Dataset items

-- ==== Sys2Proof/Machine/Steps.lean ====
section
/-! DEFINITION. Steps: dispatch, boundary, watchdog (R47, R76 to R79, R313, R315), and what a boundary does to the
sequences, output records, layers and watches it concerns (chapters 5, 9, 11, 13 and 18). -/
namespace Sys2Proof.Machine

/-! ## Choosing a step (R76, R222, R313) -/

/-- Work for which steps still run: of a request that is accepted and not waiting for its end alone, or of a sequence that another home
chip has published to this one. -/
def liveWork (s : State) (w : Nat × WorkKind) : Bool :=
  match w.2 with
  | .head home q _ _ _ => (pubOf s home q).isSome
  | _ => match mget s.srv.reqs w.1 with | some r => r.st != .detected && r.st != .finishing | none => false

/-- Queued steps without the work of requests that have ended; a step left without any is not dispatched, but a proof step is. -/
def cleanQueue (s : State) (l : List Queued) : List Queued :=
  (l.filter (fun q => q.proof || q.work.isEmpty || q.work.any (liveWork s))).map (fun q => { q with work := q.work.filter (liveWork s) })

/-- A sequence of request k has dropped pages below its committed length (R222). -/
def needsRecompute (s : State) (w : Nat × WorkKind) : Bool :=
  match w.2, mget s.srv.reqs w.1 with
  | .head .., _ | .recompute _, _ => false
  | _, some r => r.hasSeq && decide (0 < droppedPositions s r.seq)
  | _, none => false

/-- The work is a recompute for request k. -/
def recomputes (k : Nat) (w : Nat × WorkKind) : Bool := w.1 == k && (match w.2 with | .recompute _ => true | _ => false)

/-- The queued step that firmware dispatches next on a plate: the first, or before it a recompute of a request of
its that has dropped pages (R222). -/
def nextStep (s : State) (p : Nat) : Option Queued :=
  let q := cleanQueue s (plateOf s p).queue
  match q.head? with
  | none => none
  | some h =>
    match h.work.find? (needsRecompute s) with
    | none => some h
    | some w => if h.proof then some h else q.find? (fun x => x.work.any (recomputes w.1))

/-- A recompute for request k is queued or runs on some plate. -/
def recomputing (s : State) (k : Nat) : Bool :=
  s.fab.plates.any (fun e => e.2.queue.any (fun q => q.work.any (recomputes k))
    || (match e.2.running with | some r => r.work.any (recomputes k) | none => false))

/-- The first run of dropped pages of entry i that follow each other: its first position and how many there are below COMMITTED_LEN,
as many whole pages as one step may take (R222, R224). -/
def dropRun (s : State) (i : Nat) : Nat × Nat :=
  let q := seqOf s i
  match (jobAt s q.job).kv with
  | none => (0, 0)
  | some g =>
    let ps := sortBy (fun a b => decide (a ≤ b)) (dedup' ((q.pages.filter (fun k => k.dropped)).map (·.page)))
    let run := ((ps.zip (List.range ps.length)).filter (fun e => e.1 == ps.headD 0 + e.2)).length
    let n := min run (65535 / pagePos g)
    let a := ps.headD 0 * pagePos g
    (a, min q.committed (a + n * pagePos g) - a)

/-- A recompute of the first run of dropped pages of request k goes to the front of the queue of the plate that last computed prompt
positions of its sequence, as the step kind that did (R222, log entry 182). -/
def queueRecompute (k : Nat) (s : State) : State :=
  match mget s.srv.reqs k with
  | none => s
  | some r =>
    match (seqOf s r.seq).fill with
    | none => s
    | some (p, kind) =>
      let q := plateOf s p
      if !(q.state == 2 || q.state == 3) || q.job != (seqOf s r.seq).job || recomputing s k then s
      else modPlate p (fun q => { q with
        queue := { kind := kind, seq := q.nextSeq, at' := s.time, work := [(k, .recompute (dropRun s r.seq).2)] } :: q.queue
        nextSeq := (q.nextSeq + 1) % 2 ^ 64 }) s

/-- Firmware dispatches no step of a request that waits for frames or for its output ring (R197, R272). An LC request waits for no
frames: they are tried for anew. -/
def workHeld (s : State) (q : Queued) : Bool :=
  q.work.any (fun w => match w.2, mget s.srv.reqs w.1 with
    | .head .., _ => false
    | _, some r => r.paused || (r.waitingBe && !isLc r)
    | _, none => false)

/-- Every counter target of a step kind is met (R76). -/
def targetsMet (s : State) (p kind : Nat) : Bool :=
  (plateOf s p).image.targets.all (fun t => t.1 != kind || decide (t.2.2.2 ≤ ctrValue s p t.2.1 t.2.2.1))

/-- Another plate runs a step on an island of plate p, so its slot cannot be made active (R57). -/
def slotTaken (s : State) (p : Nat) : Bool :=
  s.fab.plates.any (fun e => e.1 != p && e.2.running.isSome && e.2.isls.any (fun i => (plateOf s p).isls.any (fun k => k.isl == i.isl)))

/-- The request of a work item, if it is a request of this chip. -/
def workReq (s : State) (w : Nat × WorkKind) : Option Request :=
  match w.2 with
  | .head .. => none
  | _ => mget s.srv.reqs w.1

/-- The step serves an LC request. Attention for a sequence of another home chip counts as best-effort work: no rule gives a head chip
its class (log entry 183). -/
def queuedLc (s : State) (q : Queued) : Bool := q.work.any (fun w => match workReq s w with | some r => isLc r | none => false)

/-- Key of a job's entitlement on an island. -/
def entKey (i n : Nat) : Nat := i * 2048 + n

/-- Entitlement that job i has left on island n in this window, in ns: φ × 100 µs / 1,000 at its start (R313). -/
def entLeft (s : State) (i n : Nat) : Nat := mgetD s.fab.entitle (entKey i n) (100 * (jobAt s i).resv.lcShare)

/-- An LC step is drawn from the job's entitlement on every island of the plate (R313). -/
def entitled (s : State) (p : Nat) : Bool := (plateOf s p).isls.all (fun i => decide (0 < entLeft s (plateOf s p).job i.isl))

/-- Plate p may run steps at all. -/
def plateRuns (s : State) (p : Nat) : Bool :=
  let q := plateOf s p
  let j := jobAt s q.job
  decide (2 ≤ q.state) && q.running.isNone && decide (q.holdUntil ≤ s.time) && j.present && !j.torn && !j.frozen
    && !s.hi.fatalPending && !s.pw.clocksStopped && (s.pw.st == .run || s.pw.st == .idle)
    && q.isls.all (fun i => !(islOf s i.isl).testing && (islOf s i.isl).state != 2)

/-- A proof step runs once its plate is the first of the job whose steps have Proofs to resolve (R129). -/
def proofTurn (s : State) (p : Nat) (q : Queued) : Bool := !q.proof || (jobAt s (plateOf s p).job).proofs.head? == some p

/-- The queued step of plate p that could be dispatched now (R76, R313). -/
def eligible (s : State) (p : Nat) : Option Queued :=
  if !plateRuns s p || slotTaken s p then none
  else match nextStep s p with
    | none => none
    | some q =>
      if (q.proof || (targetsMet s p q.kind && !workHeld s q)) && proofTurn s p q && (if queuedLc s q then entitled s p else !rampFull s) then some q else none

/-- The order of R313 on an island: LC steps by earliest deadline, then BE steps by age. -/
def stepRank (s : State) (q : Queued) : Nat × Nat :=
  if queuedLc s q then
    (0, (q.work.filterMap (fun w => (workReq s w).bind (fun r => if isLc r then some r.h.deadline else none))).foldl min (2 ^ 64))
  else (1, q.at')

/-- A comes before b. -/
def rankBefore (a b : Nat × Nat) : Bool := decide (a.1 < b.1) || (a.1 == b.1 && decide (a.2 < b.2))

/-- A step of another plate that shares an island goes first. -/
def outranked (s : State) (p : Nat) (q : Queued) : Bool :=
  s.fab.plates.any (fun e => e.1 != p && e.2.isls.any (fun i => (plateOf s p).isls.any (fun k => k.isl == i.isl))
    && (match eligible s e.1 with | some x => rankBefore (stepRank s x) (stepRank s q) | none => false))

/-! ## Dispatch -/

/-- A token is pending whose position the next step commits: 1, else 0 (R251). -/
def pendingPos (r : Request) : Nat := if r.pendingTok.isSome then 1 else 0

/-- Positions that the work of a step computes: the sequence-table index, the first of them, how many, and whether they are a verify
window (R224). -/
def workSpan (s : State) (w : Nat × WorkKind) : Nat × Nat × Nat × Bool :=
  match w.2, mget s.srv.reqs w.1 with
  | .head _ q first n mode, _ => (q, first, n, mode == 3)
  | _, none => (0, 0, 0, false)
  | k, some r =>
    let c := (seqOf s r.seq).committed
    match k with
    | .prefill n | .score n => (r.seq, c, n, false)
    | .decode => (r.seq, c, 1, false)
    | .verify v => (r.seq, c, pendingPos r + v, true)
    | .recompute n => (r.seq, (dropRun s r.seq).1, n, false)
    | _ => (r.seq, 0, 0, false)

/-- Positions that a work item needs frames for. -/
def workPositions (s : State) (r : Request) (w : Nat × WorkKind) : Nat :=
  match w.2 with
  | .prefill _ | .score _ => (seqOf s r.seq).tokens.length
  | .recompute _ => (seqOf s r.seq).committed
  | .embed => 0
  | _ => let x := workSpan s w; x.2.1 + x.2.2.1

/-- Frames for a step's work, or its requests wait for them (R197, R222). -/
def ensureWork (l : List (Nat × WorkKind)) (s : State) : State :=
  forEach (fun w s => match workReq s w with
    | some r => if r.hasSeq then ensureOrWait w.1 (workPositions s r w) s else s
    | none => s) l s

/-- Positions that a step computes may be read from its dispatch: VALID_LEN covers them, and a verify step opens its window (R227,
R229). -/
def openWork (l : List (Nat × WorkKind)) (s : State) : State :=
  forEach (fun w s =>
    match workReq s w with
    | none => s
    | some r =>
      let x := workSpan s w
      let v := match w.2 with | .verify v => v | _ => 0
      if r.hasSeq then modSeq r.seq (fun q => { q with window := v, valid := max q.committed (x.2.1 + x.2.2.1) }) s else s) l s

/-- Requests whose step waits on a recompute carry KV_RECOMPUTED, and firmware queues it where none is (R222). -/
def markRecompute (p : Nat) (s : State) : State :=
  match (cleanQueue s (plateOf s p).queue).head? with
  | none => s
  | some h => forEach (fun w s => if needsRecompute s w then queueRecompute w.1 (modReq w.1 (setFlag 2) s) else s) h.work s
==
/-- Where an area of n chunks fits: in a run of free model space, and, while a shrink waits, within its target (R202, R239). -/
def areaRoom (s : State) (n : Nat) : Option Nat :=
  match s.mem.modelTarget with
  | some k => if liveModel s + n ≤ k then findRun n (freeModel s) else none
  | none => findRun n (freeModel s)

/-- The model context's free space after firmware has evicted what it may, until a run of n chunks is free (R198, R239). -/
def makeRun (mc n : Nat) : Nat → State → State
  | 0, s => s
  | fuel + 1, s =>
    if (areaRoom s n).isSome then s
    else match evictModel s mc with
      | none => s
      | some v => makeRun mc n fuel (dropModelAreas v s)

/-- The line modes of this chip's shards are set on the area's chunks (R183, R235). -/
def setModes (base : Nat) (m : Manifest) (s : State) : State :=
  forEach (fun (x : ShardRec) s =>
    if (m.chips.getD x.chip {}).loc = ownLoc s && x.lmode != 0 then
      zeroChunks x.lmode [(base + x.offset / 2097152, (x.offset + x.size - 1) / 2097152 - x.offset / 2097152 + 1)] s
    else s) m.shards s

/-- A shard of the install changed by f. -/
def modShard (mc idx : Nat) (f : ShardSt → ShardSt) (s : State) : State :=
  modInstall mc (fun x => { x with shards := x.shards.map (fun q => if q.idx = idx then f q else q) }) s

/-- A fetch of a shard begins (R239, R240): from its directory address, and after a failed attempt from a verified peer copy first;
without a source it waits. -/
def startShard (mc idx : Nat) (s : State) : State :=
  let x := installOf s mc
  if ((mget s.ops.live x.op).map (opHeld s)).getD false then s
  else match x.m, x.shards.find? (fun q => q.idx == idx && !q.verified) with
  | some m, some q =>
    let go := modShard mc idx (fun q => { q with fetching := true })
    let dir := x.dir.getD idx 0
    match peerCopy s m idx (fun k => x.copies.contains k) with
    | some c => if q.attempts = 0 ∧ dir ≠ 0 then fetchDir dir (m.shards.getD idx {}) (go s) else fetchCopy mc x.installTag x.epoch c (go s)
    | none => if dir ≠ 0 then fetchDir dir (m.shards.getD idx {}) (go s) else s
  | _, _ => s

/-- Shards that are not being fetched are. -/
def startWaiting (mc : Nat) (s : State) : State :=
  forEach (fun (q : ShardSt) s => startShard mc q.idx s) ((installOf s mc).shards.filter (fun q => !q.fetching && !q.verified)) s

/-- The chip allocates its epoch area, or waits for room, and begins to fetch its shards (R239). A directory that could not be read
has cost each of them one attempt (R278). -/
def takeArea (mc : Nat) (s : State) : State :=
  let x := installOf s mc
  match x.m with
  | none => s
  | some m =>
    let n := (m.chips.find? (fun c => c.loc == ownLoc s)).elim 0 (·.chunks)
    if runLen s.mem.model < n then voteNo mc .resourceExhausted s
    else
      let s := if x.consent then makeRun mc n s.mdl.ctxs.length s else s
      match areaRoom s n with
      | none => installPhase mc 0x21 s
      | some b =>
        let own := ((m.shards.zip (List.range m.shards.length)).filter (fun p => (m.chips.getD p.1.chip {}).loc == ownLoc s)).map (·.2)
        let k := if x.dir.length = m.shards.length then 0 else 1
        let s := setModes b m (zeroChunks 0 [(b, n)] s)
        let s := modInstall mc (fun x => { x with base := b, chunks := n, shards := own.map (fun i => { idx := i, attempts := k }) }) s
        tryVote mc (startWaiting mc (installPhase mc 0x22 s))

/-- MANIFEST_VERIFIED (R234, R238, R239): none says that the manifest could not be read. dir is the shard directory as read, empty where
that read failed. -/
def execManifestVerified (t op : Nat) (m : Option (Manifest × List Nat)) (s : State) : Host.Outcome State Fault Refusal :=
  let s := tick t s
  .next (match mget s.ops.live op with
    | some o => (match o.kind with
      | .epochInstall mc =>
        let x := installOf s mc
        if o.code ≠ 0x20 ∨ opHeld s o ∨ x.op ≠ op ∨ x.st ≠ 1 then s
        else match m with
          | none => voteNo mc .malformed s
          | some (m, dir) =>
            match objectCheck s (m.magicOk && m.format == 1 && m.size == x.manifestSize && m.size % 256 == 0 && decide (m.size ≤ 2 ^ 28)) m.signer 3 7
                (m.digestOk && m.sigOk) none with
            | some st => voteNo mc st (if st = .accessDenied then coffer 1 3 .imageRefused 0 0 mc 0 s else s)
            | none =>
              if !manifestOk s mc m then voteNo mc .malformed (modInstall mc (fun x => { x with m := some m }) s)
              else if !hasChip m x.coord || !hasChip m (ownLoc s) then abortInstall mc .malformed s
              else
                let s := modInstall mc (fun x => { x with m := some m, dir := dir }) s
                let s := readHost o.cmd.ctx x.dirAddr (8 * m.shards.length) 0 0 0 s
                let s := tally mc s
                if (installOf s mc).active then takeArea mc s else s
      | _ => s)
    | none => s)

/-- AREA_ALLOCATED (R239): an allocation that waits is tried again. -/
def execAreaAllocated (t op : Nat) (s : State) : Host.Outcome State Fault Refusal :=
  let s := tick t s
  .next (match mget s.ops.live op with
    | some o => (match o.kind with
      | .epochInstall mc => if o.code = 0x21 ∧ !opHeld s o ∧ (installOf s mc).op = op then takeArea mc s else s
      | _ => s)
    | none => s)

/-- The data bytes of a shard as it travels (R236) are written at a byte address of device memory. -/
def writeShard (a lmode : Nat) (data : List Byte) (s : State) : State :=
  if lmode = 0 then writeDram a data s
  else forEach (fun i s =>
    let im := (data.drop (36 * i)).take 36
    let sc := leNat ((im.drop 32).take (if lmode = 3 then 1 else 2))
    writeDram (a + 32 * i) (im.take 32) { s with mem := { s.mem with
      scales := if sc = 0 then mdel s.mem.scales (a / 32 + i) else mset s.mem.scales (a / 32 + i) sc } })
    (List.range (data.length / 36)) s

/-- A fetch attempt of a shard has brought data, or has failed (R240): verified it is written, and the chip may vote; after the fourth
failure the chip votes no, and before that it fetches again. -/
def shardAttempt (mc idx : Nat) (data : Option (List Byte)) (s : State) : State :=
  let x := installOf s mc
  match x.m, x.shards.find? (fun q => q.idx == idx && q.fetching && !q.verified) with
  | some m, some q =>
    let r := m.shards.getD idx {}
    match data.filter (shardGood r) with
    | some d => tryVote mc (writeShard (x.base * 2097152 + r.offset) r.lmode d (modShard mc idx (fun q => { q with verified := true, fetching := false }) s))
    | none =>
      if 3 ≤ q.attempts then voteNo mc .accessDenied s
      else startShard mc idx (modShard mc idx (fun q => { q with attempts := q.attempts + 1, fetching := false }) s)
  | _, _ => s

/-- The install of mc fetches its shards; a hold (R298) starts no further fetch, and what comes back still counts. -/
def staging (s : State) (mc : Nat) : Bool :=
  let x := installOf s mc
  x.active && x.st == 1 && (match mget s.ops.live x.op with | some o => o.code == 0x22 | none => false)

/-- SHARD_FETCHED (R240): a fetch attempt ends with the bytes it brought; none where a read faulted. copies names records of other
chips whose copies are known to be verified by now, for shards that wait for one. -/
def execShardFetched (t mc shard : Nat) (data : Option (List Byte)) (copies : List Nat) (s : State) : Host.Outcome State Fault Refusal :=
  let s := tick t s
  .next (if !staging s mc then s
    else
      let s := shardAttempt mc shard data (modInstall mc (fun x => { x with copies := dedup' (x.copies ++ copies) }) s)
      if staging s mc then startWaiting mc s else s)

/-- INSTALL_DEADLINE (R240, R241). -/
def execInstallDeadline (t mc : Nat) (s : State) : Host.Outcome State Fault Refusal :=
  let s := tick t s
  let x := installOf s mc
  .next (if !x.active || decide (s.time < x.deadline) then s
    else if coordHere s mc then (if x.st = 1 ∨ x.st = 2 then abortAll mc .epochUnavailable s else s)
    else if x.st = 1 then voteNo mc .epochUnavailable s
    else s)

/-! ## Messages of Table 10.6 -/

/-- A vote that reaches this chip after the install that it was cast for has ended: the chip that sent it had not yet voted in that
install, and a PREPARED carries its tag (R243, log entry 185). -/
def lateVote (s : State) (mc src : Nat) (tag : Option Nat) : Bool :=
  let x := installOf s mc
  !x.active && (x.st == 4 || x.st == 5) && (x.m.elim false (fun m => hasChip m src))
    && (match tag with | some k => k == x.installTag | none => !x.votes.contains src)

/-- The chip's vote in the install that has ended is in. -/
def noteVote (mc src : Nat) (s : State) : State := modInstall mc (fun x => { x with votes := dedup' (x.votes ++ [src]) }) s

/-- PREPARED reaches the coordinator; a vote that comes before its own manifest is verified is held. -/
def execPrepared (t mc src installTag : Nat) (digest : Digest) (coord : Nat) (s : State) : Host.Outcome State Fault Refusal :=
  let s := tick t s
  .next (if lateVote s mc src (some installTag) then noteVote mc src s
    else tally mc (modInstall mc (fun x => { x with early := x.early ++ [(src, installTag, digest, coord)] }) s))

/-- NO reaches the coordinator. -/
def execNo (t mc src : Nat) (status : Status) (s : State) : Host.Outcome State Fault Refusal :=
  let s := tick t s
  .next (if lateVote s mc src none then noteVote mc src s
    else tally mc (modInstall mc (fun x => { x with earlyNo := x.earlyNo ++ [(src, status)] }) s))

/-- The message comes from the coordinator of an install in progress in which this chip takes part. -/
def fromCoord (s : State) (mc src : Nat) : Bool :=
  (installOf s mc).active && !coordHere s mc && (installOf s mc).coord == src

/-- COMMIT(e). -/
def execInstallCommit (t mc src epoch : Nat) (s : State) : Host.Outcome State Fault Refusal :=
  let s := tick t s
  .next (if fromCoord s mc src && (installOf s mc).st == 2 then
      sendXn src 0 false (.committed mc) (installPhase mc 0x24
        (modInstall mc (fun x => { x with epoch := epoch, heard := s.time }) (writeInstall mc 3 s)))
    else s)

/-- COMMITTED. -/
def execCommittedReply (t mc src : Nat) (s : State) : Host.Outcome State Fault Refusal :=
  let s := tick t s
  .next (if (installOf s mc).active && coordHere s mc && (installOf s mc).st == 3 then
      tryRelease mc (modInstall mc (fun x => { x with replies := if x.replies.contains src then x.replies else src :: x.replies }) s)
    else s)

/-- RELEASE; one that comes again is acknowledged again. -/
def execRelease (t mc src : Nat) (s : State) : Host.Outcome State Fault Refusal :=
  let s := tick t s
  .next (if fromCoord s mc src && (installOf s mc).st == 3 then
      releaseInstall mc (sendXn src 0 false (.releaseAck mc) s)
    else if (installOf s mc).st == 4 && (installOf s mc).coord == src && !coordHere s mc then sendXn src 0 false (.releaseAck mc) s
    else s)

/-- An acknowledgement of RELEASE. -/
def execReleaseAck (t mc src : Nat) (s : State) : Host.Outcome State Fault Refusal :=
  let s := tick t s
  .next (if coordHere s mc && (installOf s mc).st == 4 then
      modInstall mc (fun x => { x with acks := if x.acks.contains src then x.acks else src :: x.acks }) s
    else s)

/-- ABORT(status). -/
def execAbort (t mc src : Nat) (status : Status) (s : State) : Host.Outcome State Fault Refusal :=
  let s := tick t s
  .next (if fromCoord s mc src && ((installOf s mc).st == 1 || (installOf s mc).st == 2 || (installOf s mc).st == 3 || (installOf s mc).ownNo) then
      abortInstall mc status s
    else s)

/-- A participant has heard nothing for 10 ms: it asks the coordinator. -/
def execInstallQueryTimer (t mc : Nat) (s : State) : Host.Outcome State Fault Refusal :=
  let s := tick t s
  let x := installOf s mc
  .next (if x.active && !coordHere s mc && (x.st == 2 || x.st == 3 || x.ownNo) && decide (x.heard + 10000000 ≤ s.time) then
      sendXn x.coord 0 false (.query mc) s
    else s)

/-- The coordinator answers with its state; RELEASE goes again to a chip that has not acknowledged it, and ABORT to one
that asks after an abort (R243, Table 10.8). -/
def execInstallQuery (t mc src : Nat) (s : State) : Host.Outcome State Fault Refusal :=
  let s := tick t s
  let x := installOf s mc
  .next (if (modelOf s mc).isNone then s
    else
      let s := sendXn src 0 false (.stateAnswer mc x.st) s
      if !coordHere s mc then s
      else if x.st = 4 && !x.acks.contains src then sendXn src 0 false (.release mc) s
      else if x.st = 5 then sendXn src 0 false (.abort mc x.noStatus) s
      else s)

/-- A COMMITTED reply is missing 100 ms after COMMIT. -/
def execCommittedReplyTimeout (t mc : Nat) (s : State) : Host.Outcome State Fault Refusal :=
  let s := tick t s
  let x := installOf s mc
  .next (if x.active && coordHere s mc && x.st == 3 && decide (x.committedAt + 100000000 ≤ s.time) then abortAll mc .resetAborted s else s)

→ **Assignment**
Repeat word for word the lines above that run from the line containing "q.work.any (fun w => match w.2, mget" through the line containing "def plateRuns (s", both ends included, and nothing else.

→ **Finished task**
  q.work.any (fun w => match w.2, mget s.srv.reqs w.1 with
    | .head .., _ => false
    | _, some r => r.paused || (r.waitingBe && !isLc r)
    | _, none => false)

/-- Every counter target of a step kind is met (R76). -/
def targetsMet (s : State) (p kind : Nat) : Bool :=
  (plateOf s p).image.targets.all (fun t => t.1 != kind || decide (t.2.2.2 ≤ ctrValue s p t.2.1 t.2.2.1))

/-- Another plate runs a step on an island of plate p, so its slot cannot be made active (R57). -/
def slotTaken (s : State) (p : Nat) : Bool :=
  s.fab.plates.any (fun e => e.1 != p && e.2.running.isSome && e.2.isls.any (fun i => (plateOf s p).isls.any (fun k => k.isl == i.isl)))

/-- The request of a work item, if it is a request of this chip. -/
def workReq (s : State) (w : Nat × WorkKind) : Option Request :=
  match w.2 with
  | .head .. => none
  | _ => mget s.srv.reqs w.1

/-- The step serves an LC request. Attention for a sequence of another home chip counts as best-effort work: no rule gives a head chip
its class (log entry 183). -/
def queuedLc (s : State) (q : Queued) : Bool := q.work.any (fun w => match workReq s w with | some r => isLc r | none => false)

/-- Key of a job's entitlement on an island. -/
def entKey (i n : Nat) : Nat := i * 2048 + n

/-- Entitlement that job i has left on island n in this window, in ns: φ × 100 µs / 1,000 at its start (R313). -/
def entLeft (s : State) (i n : Nat) : Nat := mgetD s.fab.entitle (entKey i n) (100 * (jobAt s i).resv.lcShare)

/-- An LC step is drawn from the job's entitlement on every island of the plate (R313). -/
def entitled (s : State) (p : Nat) : Bool := (plateOf s p).isls.all (fun i => decide (0 < entLeft s (plateOf s p).job i.isl))

/-- Plate p may run steps at all. -/
def plateRuns (s : State) (p : Nat) : Bool :=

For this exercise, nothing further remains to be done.